What you should do => The records below are split into lines. How many of those lines contain the string "there"? Reply with the number only.

Data extracts =>
=== Section Start ===

/-- Chips in step with the same display cells over the same buffer. -/
theorem displayOk_congr {s t : State} (hs : s.displayOk) (hin : t.chipsInStep)
    (hddram : ∀ c, (t.lcd c).ddram = (s.lcd c).ddram) (hcell : ∀ a, t.cell a = s.cell a) : t.displayOk := by
  refine ⟨hin, fun l k hk => ?_⟩
  rw [hcell, ← hs.2 l k hk, State.shown, hddram]; rfl

/-- SendPosition and the cursor, from a display that shows the buffer: the chips track the block. -/
theorem tracked_moveCursor {cfg : Config} (hcfg : usesDefaultRows cfg) {s : State} (hs : s.displayOk) (l : BitVec 2)
    (k : BitVec 6) : (runOps (sendPositionOps cfg l k ++ [.cursor l k]) s).tracked := by
  obtain ⟨hin, hac, hddram⟩ := lcd_moveCursor cfg hs.1 l k
  refine (State.tracked_iff _).mpr ⟨displayOk_congr hs hin hddram fun a => ?_, ?_⟩
  · exact cell_congr (by simp [sendPositionOps, runOp]) (runOps_bufSeed _ s)
  · rw [← hcfg]; exact hac

/-! ### One line of the retransmission (R166) -/

/-- Data bytes to a chip from an address on: they fill the cells there. -/
theorem lcd_dataRun {b : Nat} (hb : b = 0 ∨ b = 0x40) (c : Chip) {vs : List Byte} {k : Nat} {s : State}
    (hin : s.chipsInStep) (hk : k + vs.length ≤ 40) (hac : vs ≠ [] → (s.lcd c).regs.ac.toNat = b + k) :
    (runOps (vs.map fun v => .bus (.lcdData c v)) s).chipsInStep ∧
      ∀ c', ((runOps (vs.map fun v => .bus (.lcdData c v)) s).lcd c').ddram =
        if c' = c then (s.lcd c).ddram.writeAll (b + k) vs else (s.lcd c').ddram := by
  induction vs generalizing k s with
  | nil =>
    refine ⟨hin, fun c' => ?_⟩
    split
    · next hc => rw [hc]; rfl
    · rfl
  | cons v rest ih =>
    rw [List.length_cons] at hk
    have hac := hac (List.cons_ne_nil v rest)
    have hcell := hasCell_of_toNat hb (k := k) (by omega) hac
    have hlcd := fun c' => lcd_data hin c c' v hcell
    have hnext : rest ≠ [] → ((runOp (.bus (.lcdData c v)) s).lcd c).regs.ac.toNat = b + (k + 1) := fun hne => by
      have := List.length_pos_iff.mpr hne
      rw [hlcd, if_pos rfl]
      exact nextAc_toNat hb (by omega) hac
    obtain ⟨hin', hddram⟩ := ih (chipsInStep_data hin c v hcell) (by omega) hnext
    rw [List.map_cons, runOps_cons]
    refine ⟨hin', fun c' => ?_⟩
    rw [hddram, hlcd, hlcd, if_pos rfl, hac]
    split <;> rfl

theorem shown_sendLine {cfg : Config} (hcfg : usesDefaultRows cfg) {s : State} (hin : s.chipsInStep) (l : BitVec 2)
    {vs : List Byte} (hlen : vs.length = 40) :
    (runOps (sendLineOps cfg l vs) s).chipsInStep ∧ ∀ (l' : BitVec 2) (k : BitVec 6), k.toNat ≤ 39 →
      (runOps (sendLineOps cfg l vs) s).shown l' k = if l' = l then vs[k.toNat]? else s.shown l' k := by
  have hsplit : sendLineOps cfg l vs = [SeqOp.bus (.lcdSetPosition (chipOf l) (ctrlAddr cfg l 0))] ++
      vs.map fun v => .bus (.lcdData (chipOf l) v) := rfl
  have hposition := lcd_setPosition hin (chipOf l) (a := ctrlAddr cfg l 0)
  have hac : (((runOp (.bus (.lcdSetPosition (chipOf l) (ctrlAddr cfg l 0))) s).lcd (chipOf l)).regs.ac).toNat =
      rowStart l + 0 := by
    rw [hposition, if_pos rfl, hcfg]
    exact ctrlAddr_default_toNat l (k := 0) (by decide)
  have hddram : ∀ c, ((runOp (.bus (.lcdSetPosition (chipOf l) (ctrlAddr cfg l 0))) s).lcd c).ddram =
      (s.lcd c).ddram := fun c => by
    rw [hposition]
    split
    · next hc => rw [hc]
    · rfl
  obtain ⟨hin', hfilled⟩ := lcd_dataRun (rowStart_cases l) (chipOf l) (vs := vs) (k := 0)
    (chipsInStep_setPosition hin _ _) (by omega) (fun _ => hac)
  rw [hsplit, runOps_append, runOps_cons, runOps_nil]
  refine ⟨hin', fun l' k hk => ?_⟩
  rw [State.shown, hfilled, hddram, hddram, ctrlAddr_default_toNat l' hk]
  by_cases hl : l' = l
  · rw [if_pos (by rw [hl]), if_pos hl, hl, read_writeAll, if_pos (by omega)]
    congr 1; omega
  · rw [if_neg hl, State.shown, ctrlAddr_default_toNat l' hk]
    split
    · next hc =>
      have hne := rowStart_ne hc hl
      have := rowStart_cases l
      have := rowStart_cases l'
      rw [read_writeAll, if_neg (by omega), hc]
    · rfl
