-- ==== Sys2Proof/Machine/State.lean ====
section
/-! DEFINITION. The state of one block with its host (10_state.md), as plain data. -/

namespace Sys2Proof.Machine

/-- R42, R43: the two byte memories. -/
inductive Space where
  | carrier
  | payload
deriving DecidableEq, Repr

/-- R103: the error kinds of STATUS.ERRCODE. A hardware status, never a stop of the model. -/
inductive ErrKind where
  /-- R104, code 1 -/
  | overflow
  /-- R105, code 2 -/
  | outOfBounds
  /-- R107, code 3 -/
  | capacityExceeded
  /-- R106, code 4 -/
  | sizeLimitExceeded
  /-- R108, code 5 -/
  | illegalCommand
deriving DecidableEq, Repr

/-- The model-level faults (R121): the machine stops. -/
inductive Fault where
  /-- R58, R121: a read of a memory byte that nothing has written since reset. Raised by every command that
  reads memory and by the host's byte read. Safe: the model stops where the hardware reads some value. -/
  | uninitRead (sp : Space) (address : Nat)
  /-- R42, R43: an address the memory does not have. Raised by the engine's byte accesses; no command reaches it
  when the parameters are legal (R46, R90, R93; log entry 11). Safe: the model stops. -/
  | outsideMemory (sp : Space) (address : Nat)
deriving DecidableEq, Repr

/-- The model's refusals (R121): the spec gives the step no meaning. -/
inductive Refusal where
  /-- An instruction whose meaning is not written. Raised by no arm of this model. Safe: the model stops. -/
  | notModelled (mnemonic : String)
  /-- R46, R121: any command executed with CLEN above CARRIER_SIZE. Safe: the model stops. -/
  | clenBeyondMemory
  /-- R14, R121: IMPRINT with SIZE above 32 under IMPRINT_WIDE = refuse. Safe: the model stops. -/
  | imprintWide
  /-- R131, R121: a host write of a register or memory byte while BUSY is 1. Safe: the model stops. -/
  | hostWriteWhileBusy
  /-- R50, R121: a host access of the wrong width or outside a space. Safe: the model stops. -/
  | hostAccessShape
deriving DecidableEq, Repr

/-- R68: the host's operations, one a line of its script, and the assertion of the reset input (R122).
An access names its own width in bytes, so that the shapes R50 refuses can be written down too. -/
inductive HostOp where
  /-- `wr`, `cmd`: a write of `bytes` bytes at byte offset `offset` of the register space -/
  | regWrite (offset bytes : Nat) (v : Word)
  /-- `rd`: a read of `bytes` bytes at byte offset `offset` of the register space -/
  | regRead (offset bytes : Nat)
  /-- `wb.c`, `wb.p`: a write to a memory; only one-byte accesses have a meaning -/
  | memWrite (sp : Space) (address bytes : Nat) (b : Byte)
  /-- `rb.c`, `rb.p`: a read of a memory -/
  | memRead (sp : Space) (address bytes : Nat)
  /-- `bnz.busy`: read STATUS and go to the line numbered `target` when BUSY is 1 -/
  | bnzBusy (target : Nat)
  /-- R122: the reset input is asserted here -/
  | reset
deriving DecidableEq, Repr

/-- What one host read returned: a whole register slot, or a memory byte (R50). -/
inductive ReadResult where
  | word (v : Word)
  | byte (b : Byte)
deriving DecidableEq, Repr

/-- A byte memory: the bytes written since reset with their addresses. A byte's written-since-reset mark (R38) is
set exactly when the byte is listed; an unlisted byte has no value (R41, R58). -/
abbrev Memory := List Host.Cell

/-- The canonical form of a memory: addresses strictly rising. (An unlisted byte reads as no value, so no entry
can equal what an unlisted byte reads as.) -/
abbrev Memory.wf (m : Memory) : Prop := m.Pairwise (fun x y => x.1 < y.1)

/-- The state of the block (R18 to R41), of its host (R3, R68) and of the model's own bookkeeping. -/
structure State where
  /-- R9, R12, R13, R14: the implementation's parameters; no step changes them -/
  cfg : Params
  /-- R25: VALUE -/
  value : Word
  /-- R26: OFFSET, IDX_W bits -/
  offset : Word
  /-- R27: SIZE, IDX_W bits -/
  size : Word
  /-- R28: CLEN, IDX_W bits -/
  clen : Word
  /-- R29: HDR, IDX_W bits -/
  hdr : Word
  /-- R30: PLEN -/
  plen : Word
  /-- R22: STATUS.DONE -/
  done : Bool
  /-- R23, R103: STATUS.ERRCODE; none is code 0 -/
  errcode : Option ErrKind
  /-- R36: the pending command word; STATUS.BUSY (R21) is 1 exactly when there is one -/
  pcw : Option Word
  /-- R42: the carrier memory with its written marks (R38) -/
  carrier : Memory
  /-- R43: the payload memory with its written marks (R38) -/
  payload : Memory
  /-- R122: the reset input; the reset that takes it releases it (log entry 13) -/
  resetIn : Bool
  /-- R39: the fault record -/
  faultRec : Option Fault
  /-- R39: the refusal mark, with its reason -/
  refusalRec : Option Refusal
  /-- R68: the host's program -/
  script : List HostOp
  /-- R68: the host's place in its program -/
  hpc : Nat
  /-- R68: what the host's reads returned, the latest first -/
  reads : List ReadResult
  /-- the delays of the commands to come, in host steps (log entry 3) -/
  delays : List Nat
  /-- how many host steps come before the engine's step for the pending command (log entry 3) -/
  wait : Nat
  /-- how many free values have been drawn (log entry 2) -/
  draws : Nat
deriving DecidableEq, Repr

/-- R40, R41: the block right after reset, for any parameters: every register 0, no command pending, no byte
written. The host has no program yet. -/
def State.resetWith (p : Params) : State :=
  { cfg := p, value := 0, offset := 0, size := 0, clen := 0, hdr := 0, plen := 0, done := false,
    errcode := none, pcw := none, carrier := [], payload := [], resetIn := false, faultRec := none,
    refusalRec := none, script := [], hpc := 0, reads := [], delays := [], wait := 0, draws := 0 }

/-- R40, R41, with the parameters of `Params.default`. -/
def State.reset : State := State.resetWith Params.default

end Sys2Proof.Machine
end

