/-- Settles O8, by induction on the delay: while it lasts the host moves, which takes one from it, or the run stops. -/
theorem pendingCommandIsTakenInFiniteTime : Obligations.PendingCommandIsTakenInFiniteTime := by
  intro s w hp
  induction hn : s.wait generalizing s with
  | zero =>
    refine ⟨0, le_rfl, fun t ht => ?_⟩
    cases ht
    obtain ha | ha | ⟨op, -, hw⟩ := nextActor_pending hp
    · exact .inl ha
    · exact .inr ha
    · exact absurd hn hw
  | succ n ih =>
    obtain ha | ha | ⟨op, ha, -⟩ := nextActor_pending hp
    · exact ⟨0, Nat.zero_le _, fun t ht => by cases ht; exact .inl ha⟩
    · exact ⟨0, Nat.zero_le _, fun t ht => by cases ht; exact .inr ha⟩
    · by_cases hgoes : ∃ u, step s = .next u
      · obtain ⟨u, hu⟩ := hgoes
        obtain ⟨hpu, hwu⟩ := step_host_pending ha hp hu
        obtain ⟨k, hk, hrun⟩ := ih u hpu (by omega)
        exact ⟨k + 1, by omega, fun t ht => hrun t ((run_succ_of_step k hu).symm.trans ht)⟩
      · exact ⟨1, by omega, fun t ht => absurd ⟨t, step_of_run_one ht⟩ hgoes⟩

end Sys2Proof.Machine
end

section
/-! SUPPORT. What every step keeps: the parameters and the host's script, the records of a stop, ERRCODE until the next
completion, and the invariant; and the state where a run rests. -/

namespace Sys2Proof.Machine

variable {s t : State}

/-! ### What a host operation and the engine never change -/

/-- What only an implementation or a stop of the run sets: no step changes it (R39, 00_scope.md section 4). -/
abbrev SameFixture (s t : State) : Prop :=
  t.cfg = s.cfg ∧ t.script = s.script ∧ t.faultRec = s.faultRec ∧ t.refusalRec = s.refusalRec

theorem writeSlot_fixture (s : State) (v : Word) (r : Slot) : SameFixture s (writeSlot s v r) := by
  cases r <;> simp [SameFixture, writeSlot]

@[simp] theorem writeSlot_errcode (s : State) (v : Word) (r : Slot) : (writeSlot s v r).errcode = s.errcode := by
  cases r <;> simp [writeSlot]

theorem execHostOp_fixture {op : HostOp} (h : execHostOp op s = .next t) : SameFixture s t := by
  obtain ⟨k, w, r, d, rfl, -⟩ | ⟨-, v, r, -, rfl⟩ | ⟨-, w, -, rfl⟩ | ⟨-, sp, a, b, -, rfl⟩ | rfl := execHostOp_next h
  · exact ⟨rfl, rfl, rfl, rfl⟩
  · exact writeSlot_fixture (advance s) v r
  · simp [SameFixture]
  · simp [SameFixture]
  · simp [SameFixture]

/-- R23: no operation of the host changes ERRCODE. -/
theorem execHostOp_errcode {op : HostOp} (h : execHostOp op s = .next t) : t.errcode = s.errcode := by
  obtain ⟨k, w, r, d, rfl, -⟩ | ⟨-, v, r, -, rfl⟩ | ⟨-, w, -, rfl⟩ | ⟨-, sp, a, b, -, rfl⟩ | rfl :=
    execHostOp_next h <;> simp

theorem step_fixture (h : step s = .next t) : SameFixture s t := by
  obtain ⟨-, rfl⟩ | ⟨-, w, -, -, hword⟩ | ⟨-, op, -, -, hop⟩ | ⟨-, -, -, rfl⟩ := step_next h
  · simp [SameFixture]
  · obtain ⟨v, q, c, pl, e, rfl⟩ := execWord_next hword
    exact ⟨rfl, rfl, rfl, rfl⟩
  · exact execHostOp_fixture hop
  · exact ⟨rfl, rfl, rfl, rfl⟩

/-- Settles O16: reset, engine and host keep both. -/
theorem stepKeepsParameters : Obligations.StepKeepsParameters := fun _ _ h =>
  have ⟨hcfg, hscript, _, _⟩ := step_fixture h
  ⟨hcfg, hscript⟩

/-- Settles O20: the reset and the engine are excluded, and no operation of the host changes ERRCODE or DONE. -/
theorem errcodeKeptUntilCompletion : Obligations.ErrcodeKeptUntilCompletion := by
  intro s t h hr hengine
  obtain ⟨hr', -⟩ | ⟨-, w, -, ha, -⟩ | ⟨-, op, -, -, hop⟩ | ⟨-, -, -, rfl⟩ := step_next h
  · simp [hr] at hr'
  · exact absurd ha (hengine w)
  · exact ⟨execHostOp_errcode hop, execHostOp_done hop⟩
  · exact ⟨rfl, rfl⟩

/-! ### The records of a stop (R39, R121) -/

theorem stepRecorded_next (h : step s = .next t) : stepRecorded s = t := by simp only [stepRecorded, h, recordStop]

theorem stepRecorded_fault {f : Fault} (h : step s = .fault f) : stepRecorded s = { s with faultRec := some f } := by
  simp only [stepRecorded, h, recordStop]

theorem stepRecorded_refused {r : Refusal} (h : step s = .refused r) :
    stepRecorded s = { s with refusalRec := some r } := by
  simp only [stepRecorded, h, recordStop]

theorem stepRecorded_keeps_records (s : State) :
    (s.faultRec ≠ none → (stepRecorded s).faultRec ≠ none) ∧
    (s.refusalRec ≠ none → (stepRecorded s).refusalRec ≠ none) := by
  cases h : step s with
  | next t =>
    obtain ⟨-, -, hfault, hrefusal⟩ := step_fixture h
    rw [stepRecorded_next h, hfault, hrefusal]
    exact ⟨id, id⟩
  | fault f => rw [stepRecorded_fault h]; exact ⟨fun _ => Option.some_ne_none f, id⟩
  | refused r => rw [stepRecorded_refused h]; exact ⟨id, fun _ => Option.some_ne_none r⟩

theorem runRecorded_keeps_records (n : Nat) (s : State) :
    (s.faultRec ≠ none → (runRecorded n s).faultRec ≠ none) ∧
    (s.refusalRec ≠ none → (runRecorded n s).refusalRec ≠ none) := by
  induction n generalizing s with
  | zero => exact ⟨id, id⟩
  | succ n ih =>
    obtain ⟨hfault, hrefusal⟩ := stepRecorded_keeps_records s
    obtain ⟨ihfault, ihrefusal⟩ := ih (stepRecorded s)
    exact ⟨ihfault ∘ hfault, ihrefusal ∘ hrefusal⟩

/-- Settles O17, by induction on the length of the run. -/
theorem recordsAreNeverCleared : Obligations.RecordsAreNeverCleared :=
  ⟨fun _ _ h => congrArg State.faultRec (stepRecorded_fault h),
   fun _ _ h => congrArg State.refusalRec (stepRecorded_refused h),
   runRecorded_keeps_records, fun s => ⟨applyReset_faultRec s, applyReset_refusalRec s⟩⟩

/-! ### The invariant -/

/-- R9, R31: what an index register stores is an IDX_W-bit number. -/
theorem truncIdx_fits (p : Params) (v : Word) : idxFits p (truncIdx p.idxW v) := by
  have hlt : (truncIdx p.idxW v).toNat < 2 ^ p.idxW.bits := by
    rw [truncIdx_toNat]
    exact Nat.mod_lt _ (Nat.two_pow_pos _)
  exact Nat.le_sub_one_of_lt hlt

theorem idxFits_zero (p : Params) : idxFits p 0 := Nat.zero_le _

theorem resetWith_inv {p : Params} (hp : p.Legal) : StateInv (State.resetWith p) :=
  ⟨hp, memOk_nil _ _, memOk_nil _ _, idxFits_zero p, idxFits_zero p, idxFits_zero p, idxFits_zero p,
    fun he => absurd rfl he, fun _ => rfl⟩

/-- Settles O15: nothing is written and every register is 0, and the parameters of `State.reset` are legal. -/
theorem resetMeetsInvariant : Obligations.ResetMeetsInvariant :=
  ⟨fun _ hp => resetWith_inv hp, resetWith_inv (by decide)⟩

/-- A write of a slot but CMD keeps the invariant: what it changes is VALUE, PLEN or one index register (R31). -/
theorem writeSlot_inv {r : Slot} (v : Word) (hr : r ≠ .cmd) (h : StateInv s) : StateInv (writeSlot s v r) := by
  obtain ⟨hp, hc, hpl, ho, hs, hl, hh, he, hw⟩ := h
  have hv := truncIdx_fits s.cfg v
  cases r with
  | cmd => exact absurd rfl hr
  | offset => exact ⟨hp, hc, hpl, hv, hs, hl, hh, he, hw⟩
  | size => exact ⟨hp, hc, hpl, ho, hv, hl, hh, he, hw⟩
  | clen => exact ⟨hp, hc, hpl, ho, hs, hv, hh, he, hw⟩
  | hdr => exact ⟨hp, hc, hpl, ho, hs, hl, hv, he, hw⟩
  | _ => exact ⟨hp, hc, hpl, ho, hs, hl, hh, he, hw⟩

theorem goTo_inv (k : Nat) (h : StateInv s) : StateInv (goTo k s) := by
  obtain ⟨hp, hc, hpl, ho, hs, hl, hh, he, hw⟩ := h
  exact ⟨hp, hc, hpl, ho, hs, hl, hh, he, fun hnone => by rw [goTo_wait, hw hnone]⟩

theorem acceptCommand_inv (w : Word) (h : StateInv s) : StateInv (acceptCommand w s) := by
  obtain ⟨hp, hc, hpl, ho, hs, hl, hh, he, -⟩ := h
  simpa [StateInv] using ⟨hp, hc, hpl, ho, hs, hl, hh, he⟩

theorem setMemory_inv {sp : Space} {m : Memory} (hm : memOk s.cfg sp m) (h : StateInv s) :
    StateInv (setMemory s sp m) := by
  obtain ⟨hp, hc, hpl, hrest⟩ := h
  cases sp with
  | carrier => exact ⟨hp, hm, hpl, hrest⟩
  | payload => exact ⟨hp, hc, hm, hrest⟩

theorem memoryOf_ok (sp : Space) (h : StateInv s) : memOk s.cfg sp (memoryOf s sp) := by
  obtain ⟨-, hc, hpl, -⟩ := h
  cases sp with
  | carrier => exact hc
  | payload => exact hpl

theorem execHostOp_inv {op : HostOp} (h : execHostOp op s = .next t) (hs : StateInv s) : StateInv t := by
  obtain ⟨k, w, r, d, rfl, hw⟩ | ⟨-, v, r, hr, rfl⟩ | ⟨-, w, -, rfl⟩ | ⟨-, sp, a, b, ha, rfl⟩ | rfl :=
    execHostOp_next h
  · obtain ⟨hp, hc, hpl, ho, hsz, hl, hh, he, hwait⟩ := hs
    exact ⟨hp, hc, hpl, ho, hsz, hl, hh, he, fun hnone => Nat.le_zero.1 (hw.trans_eq (hwait hnone))⟩
  · exact writeSlot_inv v hr (goTo_inv _ hs)
  · exact acceptCommand_inv w (goTo_inv _ hs)
  · exact goTo_inv _ (setMemory_inv (memSet_ok b (memoryOf_ok sp hs) ha) hs)
  · exact goTo_inv (s.hpc + 1) hs

/-- The engine's step keeps both memories and the index registers, and ends with DONE set and no delay. -/
theorem execWord_inv {w : Word} (h : execWord w s = .next t) (hs : StateInv s) : StateInv t := by
  obtain ⟨hp, hc, hpl, ho, hsz, hl, hh, -, -⟩ := hs
  obtain ⟨hc', hpl'⟩ := execWord_memOk h hc hpl
  obtain ⟨v, q, c, pl, e, rfl⟩ := execWord_next h
  exact ⟨hp, hc', hpl', ho, hsz, hl, hh, fun _ => rfl, fun _ => rfl⟩

theorem applyReset_inv (hs : StateInv s) : StateInv (applyReset s) := by
  obtain ⟨hp, -⟩ := hs
  obtain ⟨hc, hpl⟩ := applyReset_memOk hp
  simp only [StateInv, applyReset_cfg, applyReset_offset, applyReset_size, applyReset_clen, applyReset_hdr,
    applyReset_errcode, applyReset_wait]
  exact ⟨hp, hc, hpl, idxFits_zero _, idxFits_zero _, idxFits_zero _, idxFits_zero _, fun he => absurd rfl he,
    fun _ => trivial⟩

/-- Settles O14: each of the movers of a step keeps the invariant. -/
theorem stepKeepsInvariant : Obligations.StepKeepsInvariant := by
  intro s t hs h
  obtain ⟨-, rfl⟩ | ⟨-, w, -, -, hword⟩ | ⟨-, op, -, -, hop⟩ | ⟨-, -, -, rfl⟩ := step_next h
  · exact applyReset_inv hs
  · exact execWord_inv hword hs
  · exact execHostOp_inv hop hs
  · exact hs

/-! ### Where a run rests (R136) -/

/-- A step of the host never leaves the state as it is: it goes to the next line, or a poll takes one from the
delay. -/
theorem execHostOp_ne_self {op : HostOp} (ha : nextActor s = .host op) : execHostOp op s ≠ .next s := by
  intro h
  obtain ⟨-, -, hpending⟩ := nextActor_host_iff.1 ha
  cases hb : busy s with
  | false =>
    have := execHostOp_hpc hb h
    omega
  | true =>
    have hwait := execHostOp_wait hb h
    obtain hnone | hne := hpending
    · exact busy_eq_true_iff.1 hb hnone
    · omega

=== Section End ===

Result => 2